··· Records shown
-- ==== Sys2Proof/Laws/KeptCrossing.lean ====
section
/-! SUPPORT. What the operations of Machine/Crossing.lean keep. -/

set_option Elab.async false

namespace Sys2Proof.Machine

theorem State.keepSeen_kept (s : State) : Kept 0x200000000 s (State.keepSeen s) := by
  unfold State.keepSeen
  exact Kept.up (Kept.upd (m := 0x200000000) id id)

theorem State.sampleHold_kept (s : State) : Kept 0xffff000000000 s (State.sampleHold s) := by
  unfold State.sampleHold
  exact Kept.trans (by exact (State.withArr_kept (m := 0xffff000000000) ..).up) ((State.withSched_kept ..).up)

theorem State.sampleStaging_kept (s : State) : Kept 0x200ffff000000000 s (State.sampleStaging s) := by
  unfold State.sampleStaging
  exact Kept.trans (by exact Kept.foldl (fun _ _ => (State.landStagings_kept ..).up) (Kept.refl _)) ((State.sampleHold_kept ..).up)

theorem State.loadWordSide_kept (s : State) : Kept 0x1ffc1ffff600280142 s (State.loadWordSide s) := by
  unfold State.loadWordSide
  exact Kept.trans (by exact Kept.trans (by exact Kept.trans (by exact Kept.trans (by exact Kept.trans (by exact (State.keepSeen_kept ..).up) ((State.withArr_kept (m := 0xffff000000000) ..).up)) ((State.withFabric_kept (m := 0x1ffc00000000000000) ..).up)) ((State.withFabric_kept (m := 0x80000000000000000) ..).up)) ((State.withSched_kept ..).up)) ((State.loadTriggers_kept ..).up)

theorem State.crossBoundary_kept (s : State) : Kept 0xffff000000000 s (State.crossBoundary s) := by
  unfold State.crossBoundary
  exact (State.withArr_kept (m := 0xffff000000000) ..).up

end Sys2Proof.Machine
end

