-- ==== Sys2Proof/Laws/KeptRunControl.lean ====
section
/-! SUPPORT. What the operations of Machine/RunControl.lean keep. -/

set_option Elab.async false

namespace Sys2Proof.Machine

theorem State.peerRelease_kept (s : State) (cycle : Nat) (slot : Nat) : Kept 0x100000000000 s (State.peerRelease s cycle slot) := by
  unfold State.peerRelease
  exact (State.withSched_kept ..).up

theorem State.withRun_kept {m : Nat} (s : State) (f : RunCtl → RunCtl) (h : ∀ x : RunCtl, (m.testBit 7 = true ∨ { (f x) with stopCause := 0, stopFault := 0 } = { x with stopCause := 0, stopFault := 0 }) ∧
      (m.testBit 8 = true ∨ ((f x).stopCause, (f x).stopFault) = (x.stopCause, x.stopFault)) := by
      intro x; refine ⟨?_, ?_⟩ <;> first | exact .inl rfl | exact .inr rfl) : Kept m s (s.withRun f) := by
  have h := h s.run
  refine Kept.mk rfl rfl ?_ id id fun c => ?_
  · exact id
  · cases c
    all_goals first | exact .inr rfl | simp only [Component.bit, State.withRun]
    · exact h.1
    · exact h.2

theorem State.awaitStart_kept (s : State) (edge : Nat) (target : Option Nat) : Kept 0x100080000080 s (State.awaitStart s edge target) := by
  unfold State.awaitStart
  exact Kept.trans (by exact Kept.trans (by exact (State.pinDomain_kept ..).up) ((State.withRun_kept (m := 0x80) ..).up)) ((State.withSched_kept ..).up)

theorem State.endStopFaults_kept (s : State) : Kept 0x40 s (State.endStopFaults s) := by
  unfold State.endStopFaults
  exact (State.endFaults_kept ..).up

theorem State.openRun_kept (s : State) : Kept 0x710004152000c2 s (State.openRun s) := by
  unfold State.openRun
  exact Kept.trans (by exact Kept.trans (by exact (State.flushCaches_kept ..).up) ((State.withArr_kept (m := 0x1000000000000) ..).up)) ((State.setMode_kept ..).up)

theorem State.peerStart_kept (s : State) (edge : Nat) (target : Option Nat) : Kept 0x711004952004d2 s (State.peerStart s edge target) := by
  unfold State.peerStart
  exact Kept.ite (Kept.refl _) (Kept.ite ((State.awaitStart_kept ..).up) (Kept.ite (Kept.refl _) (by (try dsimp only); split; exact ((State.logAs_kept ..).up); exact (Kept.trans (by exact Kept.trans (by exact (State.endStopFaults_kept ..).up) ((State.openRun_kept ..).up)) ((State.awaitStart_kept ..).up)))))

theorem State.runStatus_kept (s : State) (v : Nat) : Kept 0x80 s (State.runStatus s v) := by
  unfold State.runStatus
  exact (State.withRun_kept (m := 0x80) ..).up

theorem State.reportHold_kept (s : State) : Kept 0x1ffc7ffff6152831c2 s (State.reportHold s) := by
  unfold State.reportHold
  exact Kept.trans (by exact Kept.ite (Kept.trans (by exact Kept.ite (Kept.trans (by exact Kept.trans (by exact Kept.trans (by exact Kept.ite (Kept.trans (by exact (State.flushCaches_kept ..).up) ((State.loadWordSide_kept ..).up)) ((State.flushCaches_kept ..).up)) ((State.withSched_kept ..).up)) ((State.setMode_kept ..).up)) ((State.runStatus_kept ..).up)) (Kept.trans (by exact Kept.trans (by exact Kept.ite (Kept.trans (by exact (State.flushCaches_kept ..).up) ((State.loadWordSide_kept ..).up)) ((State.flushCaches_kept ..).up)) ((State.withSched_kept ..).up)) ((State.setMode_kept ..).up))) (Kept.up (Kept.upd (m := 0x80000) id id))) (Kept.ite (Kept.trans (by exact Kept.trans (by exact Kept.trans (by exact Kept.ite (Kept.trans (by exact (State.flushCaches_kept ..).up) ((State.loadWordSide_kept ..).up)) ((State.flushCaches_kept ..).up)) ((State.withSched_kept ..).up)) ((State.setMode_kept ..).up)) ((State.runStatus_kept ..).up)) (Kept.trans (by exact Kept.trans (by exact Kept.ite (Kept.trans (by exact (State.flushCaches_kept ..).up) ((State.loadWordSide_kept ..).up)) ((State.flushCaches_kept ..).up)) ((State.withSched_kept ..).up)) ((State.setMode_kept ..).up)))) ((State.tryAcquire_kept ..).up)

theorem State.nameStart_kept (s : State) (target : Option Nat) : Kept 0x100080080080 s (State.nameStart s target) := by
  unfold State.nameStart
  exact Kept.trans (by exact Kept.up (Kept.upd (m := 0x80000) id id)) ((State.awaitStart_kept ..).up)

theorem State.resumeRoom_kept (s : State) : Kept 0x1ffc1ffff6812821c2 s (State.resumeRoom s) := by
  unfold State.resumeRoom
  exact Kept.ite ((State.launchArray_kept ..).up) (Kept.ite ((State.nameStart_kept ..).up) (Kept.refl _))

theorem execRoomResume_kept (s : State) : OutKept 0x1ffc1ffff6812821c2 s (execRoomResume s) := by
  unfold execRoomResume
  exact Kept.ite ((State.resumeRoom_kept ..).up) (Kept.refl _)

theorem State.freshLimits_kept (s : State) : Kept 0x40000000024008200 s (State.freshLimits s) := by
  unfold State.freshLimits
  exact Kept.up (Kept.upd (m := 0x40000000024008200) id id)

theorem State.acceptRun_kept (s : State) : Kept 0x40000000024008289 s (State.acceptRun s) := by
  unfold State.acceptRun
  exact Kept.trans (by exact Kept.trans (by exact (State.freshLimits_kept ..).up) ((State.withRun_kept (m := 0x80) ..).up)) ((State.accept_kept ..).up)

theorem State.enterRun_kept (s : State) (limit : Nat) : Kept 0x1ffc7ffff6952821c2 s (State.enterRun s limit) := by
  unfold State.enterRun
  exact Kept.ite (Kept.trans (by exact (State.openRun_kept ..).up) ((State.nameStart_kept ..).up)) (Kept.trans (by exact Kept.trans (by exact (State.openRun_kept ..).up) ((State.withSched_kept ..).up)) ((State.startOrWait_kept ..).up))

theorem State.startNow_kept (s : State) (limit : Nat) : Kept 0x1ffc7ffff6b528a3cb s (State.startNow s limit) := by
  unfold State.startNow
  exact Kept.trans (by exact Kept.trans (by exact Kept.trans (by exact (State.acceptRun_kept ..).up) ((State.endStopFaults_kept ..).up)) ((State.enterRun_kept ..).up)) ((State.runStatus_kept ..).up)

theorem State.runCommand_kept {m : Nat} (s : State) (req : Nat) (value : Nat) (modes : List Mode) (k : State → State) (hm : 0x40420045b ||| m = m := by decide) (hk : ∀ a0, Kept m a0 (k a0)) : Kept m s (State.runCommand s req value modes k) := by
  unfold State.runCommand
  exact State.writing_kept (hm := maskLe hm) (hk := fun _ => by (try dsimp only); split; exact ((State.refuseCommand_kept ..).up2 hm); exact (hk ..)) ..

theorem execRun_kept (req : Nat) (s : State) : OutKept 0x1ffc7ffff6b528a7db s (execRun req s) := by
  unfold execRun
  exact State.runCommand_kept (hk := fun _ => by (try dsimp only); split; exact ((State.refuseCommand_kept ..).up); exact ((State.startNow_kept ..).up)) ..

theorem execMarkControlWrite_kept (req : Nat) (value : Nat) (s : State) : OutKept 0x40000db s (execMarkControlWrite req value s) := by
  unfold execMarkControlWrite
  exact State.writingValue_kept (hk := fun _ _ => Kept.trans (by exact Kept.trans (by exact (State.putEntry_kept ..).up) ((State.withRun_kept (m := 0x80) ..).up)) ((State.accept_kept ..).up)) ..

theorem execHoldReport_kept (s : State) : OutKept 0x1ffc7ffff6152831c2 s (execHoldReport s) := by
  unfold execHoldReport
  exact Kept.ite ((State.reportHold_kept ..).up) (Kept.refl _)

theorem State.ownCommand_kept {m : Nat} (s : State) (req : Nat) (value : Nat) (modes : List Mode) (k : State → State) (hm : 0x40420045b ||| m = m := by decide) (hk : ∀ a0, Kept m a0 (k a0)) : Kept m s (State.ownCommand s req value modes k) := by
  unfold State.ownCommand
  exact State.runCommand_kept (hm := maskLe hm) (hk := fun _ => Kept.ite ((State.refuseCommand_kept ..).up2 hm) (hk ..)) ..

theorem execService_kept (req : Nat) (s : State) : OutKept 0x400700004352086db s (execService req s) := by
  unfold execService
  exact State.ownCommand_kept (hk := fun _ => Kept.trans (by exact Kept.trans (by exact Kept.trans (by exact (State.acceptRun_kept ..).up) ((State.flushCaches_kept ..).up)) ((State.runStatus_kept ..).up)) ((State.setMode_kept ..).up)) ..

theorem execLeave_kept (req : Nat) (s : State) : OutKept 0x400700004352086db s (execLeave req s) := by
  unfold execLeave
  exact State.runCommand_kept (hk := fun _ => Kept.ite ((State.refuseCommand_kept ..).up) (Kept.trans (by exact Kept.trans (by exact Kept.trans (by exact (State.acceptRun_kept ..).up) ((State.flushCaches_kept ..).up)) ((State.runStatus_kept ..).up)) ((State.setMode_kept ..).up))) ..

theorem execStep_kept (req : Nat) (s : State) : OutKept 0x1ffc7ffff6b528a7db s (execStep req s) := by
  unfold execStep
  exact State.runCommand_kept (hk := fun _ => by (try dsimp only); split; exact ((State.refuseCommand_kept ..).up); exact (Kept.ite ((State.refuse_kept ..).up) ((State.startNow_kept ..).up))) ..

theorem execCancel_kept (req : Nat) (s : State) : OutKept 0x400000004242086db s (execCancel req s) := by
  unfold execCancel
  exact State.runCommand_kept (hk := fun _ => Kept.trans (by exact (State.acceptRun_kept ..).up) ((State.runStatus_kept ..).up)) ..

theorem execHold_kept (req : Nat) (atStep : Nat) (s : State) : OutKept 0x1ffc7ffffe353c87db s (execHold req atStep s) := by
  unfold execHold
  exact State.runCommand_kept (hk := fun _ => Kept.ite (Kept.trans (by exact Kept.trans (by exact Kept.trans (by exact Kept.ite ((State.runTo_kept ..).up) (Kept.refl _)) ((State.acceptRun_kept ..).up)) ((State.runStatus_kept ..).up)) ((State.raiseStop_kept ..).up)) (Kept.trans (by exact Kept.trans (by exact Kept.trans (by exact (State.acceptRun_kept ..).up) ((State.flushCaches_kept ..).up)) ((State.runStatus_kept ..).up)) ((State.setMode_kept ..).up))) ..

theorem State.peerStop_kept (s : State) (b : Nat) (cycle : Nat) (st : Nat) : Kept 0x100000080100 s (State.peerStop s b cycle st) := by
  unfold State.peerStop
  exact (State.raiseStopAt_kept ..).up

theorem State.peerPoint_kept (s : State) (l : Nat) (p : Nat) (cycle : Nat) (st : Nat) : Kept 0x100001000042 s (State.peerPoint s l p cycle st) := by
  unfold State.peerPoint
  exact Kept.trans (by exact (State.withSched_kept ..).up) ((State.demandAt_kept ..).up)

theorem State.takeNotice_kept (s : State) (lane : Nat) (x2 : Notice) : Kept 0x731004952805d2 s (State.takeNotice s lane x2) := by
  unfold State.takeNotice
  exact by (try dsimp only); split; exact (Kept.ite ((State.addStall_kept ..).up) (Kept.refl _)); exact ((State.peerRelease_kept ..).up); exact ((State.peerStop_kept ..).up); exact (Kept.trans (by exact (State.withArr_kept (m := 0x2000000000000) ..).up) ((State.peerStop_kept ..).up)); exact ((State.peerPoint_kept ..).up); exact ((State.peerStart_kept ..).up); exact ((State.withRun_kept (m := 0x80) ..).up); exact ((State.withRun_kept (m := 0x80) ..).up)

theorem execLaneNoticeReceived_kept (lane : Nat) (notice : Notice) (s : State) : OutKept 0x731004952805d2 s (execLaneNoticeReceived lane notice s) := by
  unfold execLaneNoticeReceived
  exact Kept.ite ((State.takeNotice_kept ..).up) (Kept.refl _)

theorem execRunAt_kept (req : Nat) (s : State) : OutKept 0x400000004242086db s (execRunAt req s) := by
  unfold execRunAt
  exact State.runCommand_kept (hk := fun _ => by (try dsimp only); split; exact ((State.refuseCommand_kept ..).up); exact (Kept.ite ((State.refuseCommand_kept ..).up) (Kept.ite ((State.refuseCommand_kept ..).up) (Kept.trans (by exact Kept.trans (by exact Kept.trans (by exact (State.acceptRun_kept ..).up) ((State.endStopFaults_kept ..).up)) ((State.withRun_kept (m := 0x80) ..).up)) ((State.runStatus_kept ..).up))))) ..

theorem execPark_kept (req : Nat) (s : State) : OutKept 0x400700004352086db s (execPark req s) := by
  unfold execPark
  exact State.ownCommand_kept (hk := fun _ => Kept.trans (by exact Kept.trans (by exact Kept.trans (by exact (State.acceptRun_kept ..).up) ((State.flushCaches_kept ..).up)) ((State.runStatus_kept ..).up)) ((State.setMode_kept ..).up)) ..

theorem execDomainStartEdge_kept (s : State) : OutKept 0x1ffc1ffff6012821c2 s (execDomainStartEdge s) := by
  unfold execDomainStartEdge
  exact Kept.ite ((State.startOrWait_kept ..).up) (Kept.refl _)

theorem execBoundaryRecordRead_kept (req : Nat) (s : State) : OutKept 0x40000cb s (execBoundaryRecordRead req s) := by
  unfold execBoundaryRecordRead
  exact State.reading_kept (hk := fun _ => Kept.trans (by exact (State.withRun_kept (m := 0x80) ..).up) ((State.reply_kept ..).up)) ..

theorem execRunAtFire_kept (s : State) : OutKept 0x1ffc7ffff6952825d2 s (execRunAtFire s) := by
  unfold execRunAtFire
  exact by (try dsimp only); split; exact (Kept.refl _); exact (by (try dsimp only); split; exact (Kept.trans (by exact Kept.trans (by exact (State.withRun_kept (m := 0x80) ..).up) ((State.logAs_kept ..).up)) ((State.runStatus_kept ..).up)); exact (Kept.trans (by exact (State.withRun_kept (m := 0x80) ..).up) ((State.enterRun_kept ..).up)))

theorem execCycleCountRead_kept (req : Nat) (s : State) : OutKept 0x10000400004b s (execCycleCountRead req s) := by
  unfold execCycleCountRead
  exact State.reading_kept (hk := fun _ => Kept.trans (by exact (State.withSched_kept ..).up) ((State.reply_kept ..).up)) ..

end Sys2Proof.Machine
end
······
» What the task requires
Look above for the line with "unfold State.startNow" and the line with "unfold State.runCommand". Write out those two lines and all the lines between them, exactly, and no others.

» Output of the exercise
  unfold State.startNow
  exact Kept.trans (by exact Kept.trans (by exact Kept.trans (by exact (State.acceptRun_kept ..).up) ((State.endStopFaults_kept ..).up)) ((State.enterRun_kept ..).up)) ((State.runStatus_kept ..).up)

theorem State.runCommand_kept {m : Nat} (s : State) (req : Nat) (value : Nat) (modes : List Mode) (k : State → State) (hm : 0x40420045b ||| m = m := by decide) (hk : ∀ a0, Kept m a0 (k a0)) : Kept m s (State.runCommand s req value modes k) := by
  unfold State.runCommand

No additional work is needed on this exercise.